## Naive Bayes Classifier for Heart Disease Prediction

This notebook demonstrates a simple implementation of a Gaussian Naive Bayes classifier to predict the likelihood of heart disease based on three continuous features: Cholesterol, Maximum Heart Rate (MaxHR), and Resting Blood Pressure (RestingBP).

### 1. Import Necessary Libraries
We'll start by importing the libraries required for data manipulation and mathematical calculations.

In [1]:
import pandas as pd
import numpy as np
import math

### 2. Helper Function: Gaussian Probability Density

Since our features are continuous, we assume they follow a Gaussian distribution. We need a function to calculate the probability density of a given data point `x` for a class with a specific mean (`mu`) and standard deviation (`std`).

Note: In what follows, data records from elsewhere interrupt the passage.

/-- A load copy places the word that its subgraph returned, in stream order, in a position it has begun (09 R265). -/
def State.placeReturned (s : State) (id : Nat) (c : Copy) : State :=
  let p := c.placed / c.words
  let y := s.viaHead id
  match y.1 with
  | none => y.2
  | some v =>
    if c.broken ∨ c.mayReturn ≤ c.placed then s.breakRatio id
    else if c.active.any (fun x => x.p == p) then
      match s.ringWrite id c p (c.placed % c.words) (bytesOf 8 v) with
      | none => s
      | some s1 => (s1.popVia id).modCopy id fun c => { c with placed := c.placed + 1 }
    else s

/-- A store copy makes a request of the word that its subgraph returned, for the next word of the far stream; else its next ring
word enters the subgraph (09 R265, log entry 24). -/
def State.stepViaStore (s : State) (id : Nat) (c : Copy) : State :=
  let y := s.viaHead id
  match y.1 with
  | some v =>
    let n := c.placed
    if c.broken ∨ c.mayReturn ≤ n then s.breakRatio id
    else if c.known n = false then s.takeIndex id
    else if n < c.farWords then
      let q : CopyReq := { n := n, len := 1, got := [], out := bytesOf 8 v, put := 0, line := none, phase := .going }
      let s1 := (s.popVia id).modCopy id fun c => { c with placed := n + 1, issued := n + 1, reqs := c.reqs ++ [q] }
      if s.outside c n then s1.farDone id n else s1
    else s
  | none =>
    let p := c.sent / c.words
    if c.active.any (fun x => x.p == p) then
      match s.ringWord c p (c.sent % c.words) with
      | .error a =>
        let q : CopyReq := { n := c.issued, len := 0, got := [], out := [], put := 0, line := none, phase := .going }
        (y.2.modCopy id fun c => { c with reqs := c.reqs ++ [q] }).copyEcc id c q a
      | .ok bs => match y.2.sendVia id c (wordOf bs) with
        | none => y.2
        | some s1 => s1.ringDone id p (c.sent % c.words)
    else y.2

/-- No earlier request is left, so the words of `q` are next in stream order; SCANCEL may have discarded some before
(09 R265, R277). -/
def Copy.inOrder (c : Copy) (q : CopyReq) : Bool := c.reqs.all fun x => decide (q.n ≤ x.n)

/-- A load copy places the next word that request `q` has read: in the ring, or in its subgraph in stream order. -/
def State.placeRing (s : State) (id : Nat) (c : Copy) (q : CopyReq) : State :=
  let n := q.n + q.put
  let bs := (q.got.drop (8 * q.put)).take 8
  let o := if c.via = 0 then s.ringWrite id c (n / c.words) (n % c.words) bs
    else if c.inOrder q then s.sendVia id c (wordOf bs) else none
  match o with
  | none => s
  | some s1 => s1.modReq id q.n fun q => { q with put := q.put + 1 }

/-! ### Serving -/

/-- Nothing of a request is left to do. -/
def CopyReq.ended (store : Bool) (q : CopyReq) : Bool :=
  if store then decide (8 * q.len ≤ q.got.length) else decide (q.len ≤ q.put)

/-- A copy may issue requests and take what a subgraph returns: it is live, not stopped, holds no request, and its region is neither
frozen nor in a cut (09 R275, R277; 15 R418; 16 R432; 21 R507). -/
def State.mayIssue (s : State) (c : Copy) : Bool := c.live && c.stopping.isNone && c.heldReqs.isEmpty && s.copyMoves c

/-- The first bytes of request `q` go with the last of the one before, which has still to be performed (20 R490). -/
def Copy.follows (c : Copy) (q : CopyReq) : Bool :=
  c.isStore && c.via == 0 && q.got.isEmpty && c.joins q.n && c.reqs.any fun x => x.n + x.len == q.n && !x.isHeld && x.phase == .going

/-- One performance of request `q` of a copy (09 R275, 20 R490). A held request's words are neither written nor counted, so all of
them are in hand before the first is written. -/
def State.stepReq (s : State) (id : Nat) (c : Copy) (q : CopyReq) : State :=
  if c.isStore then
    if q.out.length < 8 * q.len then s.readRing id c q
    else if c.follows q then s
    else if q.got.length < q.out.length then s.farStep id c q (q.out.length - q.got.length) (s.mayIssue c)
    else s
  else if q.got.length < 8 * q.len then s.farStep id c q (8 * q.len - q.got.length) false
  else s.placeRing id c q

/-- Serves request `q`, unless it is held or a peer has still to answer it; an ended one leaves. -/
def State.serveReq (s : State) (id : Nat) (c : Copy) (q : CopyReq) : State :=
  match q.phase with
  | .held _ => s
  | .sent _ => s
  | _ => (s.stepReq id c q).modCopy id fun c =>
      { c with reqs := c.reqs.filter fun x => !(x.n == q.n && x.ended c.isStore && x.phase == .going) }

/-- Issues the next request of a copy: the words of its begun positions from the first not yet asked for, to the end of its line
of the far stream at most, as far as their index tokens have come; while the first's has not, it is taken (09 R264, R268). -/
def State.issueReq (s : State) (id : Nat) (c : Copy) : State :=
  let n := c.issued
  let len := ((List.range (min (8 - n % 8) (c.due c.next - n))).takeWhile fun i => c.known (n + i)).length
  let q : CopyReq := { n := n, len := len, got := [], out := [], put := 0, line := none, phase := .going }
  if len = 0 then s.takeIndex id
  else s.modCopy id fun c => { c with issued := n + len, reqs := c.reqs ++ [q] }

/-- Serves a copy at word `w` of position `p`, as words of the far stream are numbered (09 R265, R268-R275): a request that holds
the word goes on; else the next request is issued, or a word comes from or enters the subgraph. A copy that still holds a record
stalls (15 R399). -/
def State.serveCopy (s : State) (d k p w : Nat) : State :=
  let id := 128 * d + k
  match s.copy id with
  | none => s
  | some c =>
    let n := p * c.words + w
    if s.copyStalled id then s
    else match c.reqs.find? fun q => decide (q.n ≤ n) && decide (n < q.n + max 1 q.len) with
      | some q => s.serveReq id c q
      | none =>
        if s.mayIssue c = false then s
        else if c.isStore && c.via != 0 then s.stepViaStore id c
        else if n = c.issued ∧ n < c.due c.next then s.issueReq id c
        else if c.via = 0 then s
        else s.placeReturned id c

The formula for the Gaussian Probability Density Function (PDF) is:
$$ P(x | \mu, \sigma) = \frac{1}{\sqrt{2\pi\sigma^2}} e^{-\frac{(x-\mu)^2}{2\sigma^2}} $$

In [2]:
def gaussian_prob(x, mu, std):
    """
    Calculates the probability of x for a given mean and standard deviation,
    assuming a Gaussian distribution.
    """
    # Note: The original code had a small error in the formula's constant (missing sqrt).
    # The corrected formula is used here for accuracy, though the original logic's outcome remains the same
    # because the constant term cancels out when comparing probabilities.
    exponent = math.exp(-((x - mu) ** 2) / (2 * (std ** 2)))
    return (1 / (math.sqrt(2 * math.pi) * std)) * exponent

### 3. The Bayesian Classifier Function

This is the core of our classifier. It uses Bayes' Theorem to find the probability of a class (Heart Disease or No Heart Disease) given the input data.

**Bayes' Theorem:**
$$ P(C|X) = \frac{P(X|C) \cdot P(C)}{P(X)} $$

Where:
- $P(C|X)$ is the **posterior probability**: the probability of class `C` given the data `X`.
- $P(X|C)$ is the **likelihood**: the probability of data `X` given the class `C`.
- $P(C)$ is the **prior probability**: the overall probability of class `C`.
- $P(X)$ is the **evidence**: the overall probability of the data `X`.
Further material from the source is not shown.